What to produce: Among the records below, which lines contain the string "response"? Report them.

Listed records:
@[simp] theorem rsvField_and : rsvField (w &&& m) = rsvField w &&& rsvField m := by
  simp [rsvField, BitVec.extractLsb'_and]

@[simp] theorem tField_and : tField (w &&& m) = tField w &&& tField m := by
  simp [tField, BitVec.extractLsb'_and]

end

/-! ### The decoder is the encoder's inverse (R83) -/

/-- A word with nothing above its opcode is the bare word of that opcode. -/
theorem assembleWord_eq_of_bareBits {w : CmdWord} {op : BitVec 3}
    (hop : (opField w).toNat = op.toNat) (h : w.extractLsb' 3 29 = 0) :
    assembleWord 0 0 false op = w := by
  rw [bareBits_eq_zero_iff] at h
  rw [← BitVec.toNat_inj, assembleWord_toNat, ← hop, opField_toNat]
  simp only [BitVec.ofNat_eq_ofNat, BitVec.toNat_ofNat, Bool.toNat_false]
  omega

/-- A word with nothing above its bit `b` is APPEND's form of that bit. -/
theorem assembleWord_eq_of_appendBits {w : CmdWord} {op : BitVec 3}
    (hop : (opField w).toNat = op.toNat) (h : w.extractLsb' 4 28 = 0) :
    assembleWord 0 0 (bField w) op = w := by
  rw [appendBits_eq_zero_iff] at h
  rw [← BitVec.toNat_inj, assembleWord_toNat, ← hop, bField_toNat, opField_toNat]
  simp only [BitVec.ofNat_eq_ofNat, BitVec.toNat_ofNat]
  omega

/-- A word that decodes is the encoding of what it decodes to. -/
theorem encode_of_decodeWord {w : CmdWord} {i : Instr} (h : decodeWord w = .ok i) :
    encode i = w := by
  obtain ⟨hrsv, ⟨hop, hbits, rfl⟩ | ⟨hop, hbits, rfl⟩ | ⟨hop, hbits, rfl⟩ | ⟨hop, hb, -, rfl⟩ |
    ⟨hop, hbits, rfl⟩ | ⟨hop, hbits, rfl⟩ | ⟨hop, hbits, rfl⟩⟩ := decodeWord_ok_cases h
  · exact assembleWord_eq_of_bareBits hop hbits
  · exact assembleWord_eq_of_appendBits hop hbits
  · exact assembleWord_eq_of_bareBits hop hbits
  · exact assembleWord_eq_iff.mpr ⟨BitVec.eq_of_toNat_eq hop, hb, rfl, hrsv, rfl⟩
  · exact assembleWord_eq_of_bareBits hop hbits
  · exact assembleWord_eq_of_bareBits hop hbits
  · exact assembleWord_eq_of_bareBits hop hbits

/-- The word of a well-formed command decodes to it. -/
theorem decodeWord_encode {i : Instr} (h : i.wellFormed = true) : decodeWord (encode i) = .ok i := by
  cases i with
  | append b => cases b <;> rfl
  | classify phase t =>
    have hphase : phase.toNat ≤ 5 := of_decide_eq_true h
    simp [decodeWord, decodeClassify, encode, hphase]
  | _ => rfl

/-- The decoder accepts exactly the words of well-formed commands, each as its own command. -/
theorem decodeWord_eq_ok_iff {w : CmdWord} {i : Instr} :
    decodeWord w = .ok i ↔ i.wellFormed = true ∧ encode i = w :=
  ⟨fun h => ⟨decodeWord_wellFormed h, encode_of_decodeWord h⟩,
    fun ⟨hwf, hw⟩ => hw ▸ decodeWord_encode hwf⟩

end Sys2Proof.Machine
end

section
/-! The encoding statements (30_encoding.md sections 1, 3 and 5): the masks by the fields they fix, the grounds of
illegality by the arms of the decoder, and the pseudo-instructions. -/

namespace Sys2Proof.Machine

/-! ### The legal words by mask and match (R73)

A mask acts field by field: all ones keep a field, zeros free it. -/

/-- APPEND's mask and match fix every field but `b`. -/
theorem and_appendMask_eq_iff {w : CmdWord} :
    w &&& 0xFFFFFFF7 = 0x00000001 ↔
      opField w = 1 ∧ phaseField w = 0 ∧ rsvField w = 0 ∧ tField w = 0 := by
  rw [cmdWord_eq_iff_fields, opField_and, bField_and, phaseField_and, rsvField_and, tField_and]
  change opField w &&& .allOnes 3 = 1 ∧ (bField w && false) = false ∧
    phaseField w &&& .allOnes 3 = 0 ∧ rsvField w &&& .allOnes 9 = 0 ∧
    tField w &&& .allOnes 16 = 0 ↔ _
  simp only [BitVec.and_allOnes, Bool.and_false, true_and]

/-- CLASSIFY's mask and match fix every field but `phase` and `t`. -/
theorem and_classifyMask_eq_iff {w : CmdWord} :
    w &&& 0x0000FF8F = 0x00000003 ↔ opField w = 3 ∧ bField w = false ∧ rsvField w = 0 := by
  rw [cmdWord_eq_iff_fields, opField_and, bField_and, phaseField_and, rsvField_and, tField_and]
  change opField w &&& .allOnes 3 = 3 ∧ (bField w && true) = false ∧ phaseField w &&& 0#3 = 0#3 ∧
    rsvField w &&& .allOnes 9 = 0 ∧ tField w &&& 0#16 = 0#16 ↔ _
  simp only [BitVec.and_allOnes, Bool.and_true, BitVec.and_zero, true_and, and_true]

theorem encode_append_eq_iff_mask {w : CmdWord} {b : Bool} :
    encode (.append b) = w ↔ w &&& 0xFFFFFFF7 = 0x00000001 ∧ bField w = b := by
  rw [encode, assembleWord_eq_iff, and_appendMask_eq_iff]
  tauto

theorem encode_classify_eq_iff_mask {w : CmdWord} {phase : BitVec 3} {t : BitVec 16} :
    encode (.classify phase t) = w ↔
      w &&& 0x0000FF8F = 0x00000003 ∧ phaseField w = phase ∧ tField w = t := by
  rw [encode, assembleWord_eq_iff, and_classifyMask_eq_iff]
  tauto

/-- A bare opcode's mask is the whole word: its legal word is the match itself. -/
theorem decodeWord_eq_ok_iff_fullMask {w v : CmdWord} {i : Instr} (hwf : i.wellFormed = true)
    (hv : encode i = v) : decodeWord w = .ok i ↔ w &&& 0xFFFFFFFF = v := by
  rw [decodeWord_eq_ok_iff, hv, show w &&& 0xFFFFFFFF = w from BitVec.and_allOnes]
  simp [hwf, eq_comm]

/-- Settles O23: by the fields that each mask and match fix. -/
theorem legalWordsByMaskAndMatch : Obligations.LegalWordsByMaskAndMatch := by
  intro w
  refine ⟨decodeWord_eq_ok_iff_fullMask rfl rfl, ?append, decodeWord_eq_ok_iff_fullMask rfl rfl, ?classify,
    decodeWord_eq_ok_iff_fullMask rfl rfl, decodeWord_eq_ok_iff_fullMask rfl rfl,
    decodeWord_eq_ok_iff_fullMask rfl rfl⟩
  case append =>
    simp [decodeWord_eq_ok_iff, encode_append_eq_iff_mask, Instr.wellFormed]
  case classify =>
    simp [decodeWord_eq_ok_iff, encode_classify_eq_iff_mask, Instr.wellFormed, ← phaseField_toNat,
      and_comm]

/-! ### The illegal words by number (R76) -/

theorem decodeBare_eq_error_iff (w : CmdWord) (i : Instr) :
    (∃ r, decodeBare w i = .error r) ↔ w.toNat / 8 ≠ 0 := by
  rw [decodeBare, Ne, ← bareBits_eq_zero_iff]
  split_ifs with h <;> simpa using h

theorem decodeAppend_eq_error_iff (w : CmdWord) :
    (∃ r, decodeAppend w = .error r) ↔ w.toNat / 16 ≠ 0 := by
  rw [decodeAppend, Ne, ← appendBits_eq_zero_iff]
  split_ifs with h <;> simpa using h

theorem decodeClassify_eq_error_iff (w : CmdWord) :
    (∃ r, decodeClassify w = .error r) ↔ w.toNat / 8 % 2 ≠ 0 ∨ 6 ≤ w.toNat / 16 % 8 := by
  rw [decodeClassify, ← bField_toNat, ← phaseField_toNat]
  split_ifs with hb hphase
  · simp [hb]
  · simp [hb]; omega
  · simp [hb]; omega

/-- R76: the decoder's refusals by number. -/
theorem decodeWord_eq_error_iff (w : CmdWord) :
    (∃ r, decodeWord w = .error r) ↔
      (w.toNat % 8 = 7 ∨
       w.toNat / 128 % 512 ≠ 0 ∨
       (w.toNat % 8 = 1 ∧ (w.toNat / 16 % 8 ≠ 0 ∨ w.toNat / 65536 ≠ 0)) ∨
       (w.toNat % 8 = 3 ∧ w.toNat / 8 % 2 ≠ 0) ∨
       (w.toNat % 8 ≠ 1 ∧ w.toNat % 8 ≠ 3 ∧
         (w.toNat / 8 % 2 ≠ 0 ∨ w.toNat / 16 % 8 ≠ 0 ∨ w.toNat / 65536 ≠ 0)) ∨
       (w.toNat % 8 = 3 ∧ 6 ≤ w.toNat / 16 % 8)) := by
  have hrsv : rsvField w = 0 ↔ w.toNat / 128 % 512 = 0 := extractLsb'_eq_zero_iff w 7 9
  rw [decodeWord, opField_toNat]
  by_cases h : rsvField w = 0
  · rw [if_neg (not_not.mpr h)]
    rw [hrsv] at h
    split
    case h_2 => rw [decodeAppend_eq_error_iff]; omega
    case h_4 => rw [decodeClassify_eq_error_iff]; omega
    case h_8 h0 h1 h2 h3 h4 h5 h6 =>
      have hop : w.toNat % 8 = 7 := by
        simp only [imp_false] at h0 h1 h2 h3 h4 h5 h6
        omega
      exact iff_of_true ⟨_, rfl⟩ (.inl hop)
    all_goals rw [decodeBare_eq_error_iff]; omega
  · rw [if_pos h]
    rw [hrsv] at h
    simp [h]

/-- An illegal word on a running block raises ILLEGAL_CMD and writes nothing else (R76, R201). -/
theorem step_of_illegal_of_ready {s : State} {w : CmdWord} {rest : List PortInput} {r : IllegalWord}
    (hs : s.Ready) (hp : s.port = .cmd w :: rest) (hd : decodeWord w = .error r) :
    step s = .next { s with port := rest, fault := some .illegalCmd, response := some ⟨1, 0⟩ } := by
  obtain ⟨hstarted, hfault⟩ := hs
  rw [step_of_illegal hp hd, illegalCommand, runCommand_of_ready (s := s.setPort rest) hstarted hfault]
  rfl

/-- Settles O24: the grounds by the arms of the decoder, and the one command of every other word by the decoder being
the encoder's inverse. -/
theorem illegalWordsByFourGrounds : Obligations.IllegalWordsByFourGrounds := by
  refine ⟨decodeWord_eq_error_iff, fun s w rest r => step_of_illegal_of_ready, ?_⟩
  intro w hlegal
  cases hd : decodeWord w with
  | error r => exact absurd ⟨r, hd⟩ hlegal
  | ok i =>
    obtain ⟨hwf, hw⟩ := decodeWord_eq_ok_iff.mp hd
    refine ⟨i, hwf, hw, fun j hjwf hj => ?_⟩
    have hdj : decodeWord w = .ok j := decodeWord_eq_ok_iff.mpr ⟨hjwf, hj⟩
    exact Except.ok.inj (hdj.symm.trans hd)

/-! ### The pseudo-instructions (R82) -/

/-- STATUS changes nothing but the response (R55, R125). -/
theorem exec_status_frame {s t : State} (h : exec .status s = .next t) :
    t = { s with response := t.response } := by
  obtain ⟨hs, -⟩ := exec_next_cases h
  obtain hf | ⟨f, hf⟩ := Option.eq_none_or_eq_some s.fault
  · rw [exec_status ⟨hs, hf⟩, respond_eq] at h
    cases h
    rfl
  · rw [exec_of_halted ⟨hs, hf⟩] at h
    cases h
    rfl

/-- Settles O26: the expansions are computed, and NOP is STATUS. -/
theorem pseudoInstructionExpansions : Obligations.PseudoInstructionExpansions :=
  ⟨rfl, rfl, rfl, rfl, rfl, rfl, fun _ => rfl, fun _ _ => exec_status_frame⟩

end Sys2Proof.Machine
end

section
/-! The pulse classifier (40_classifier.md): the rows by phase, the response as a number, and CLASSIFY on a running
block. -/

Task answer:
    step s = .next { s with port := rest, fault := some .illegalCmd, response := some ⟨1, 0⟩ } := by
/-- STATUS changes nothing but the response (R55, R125). -/
    t = { s with response := t.response } := by
/-! The pulse classifier (40_classifier.md): the rows by phase, the response as a number, and CLASSIFY on a running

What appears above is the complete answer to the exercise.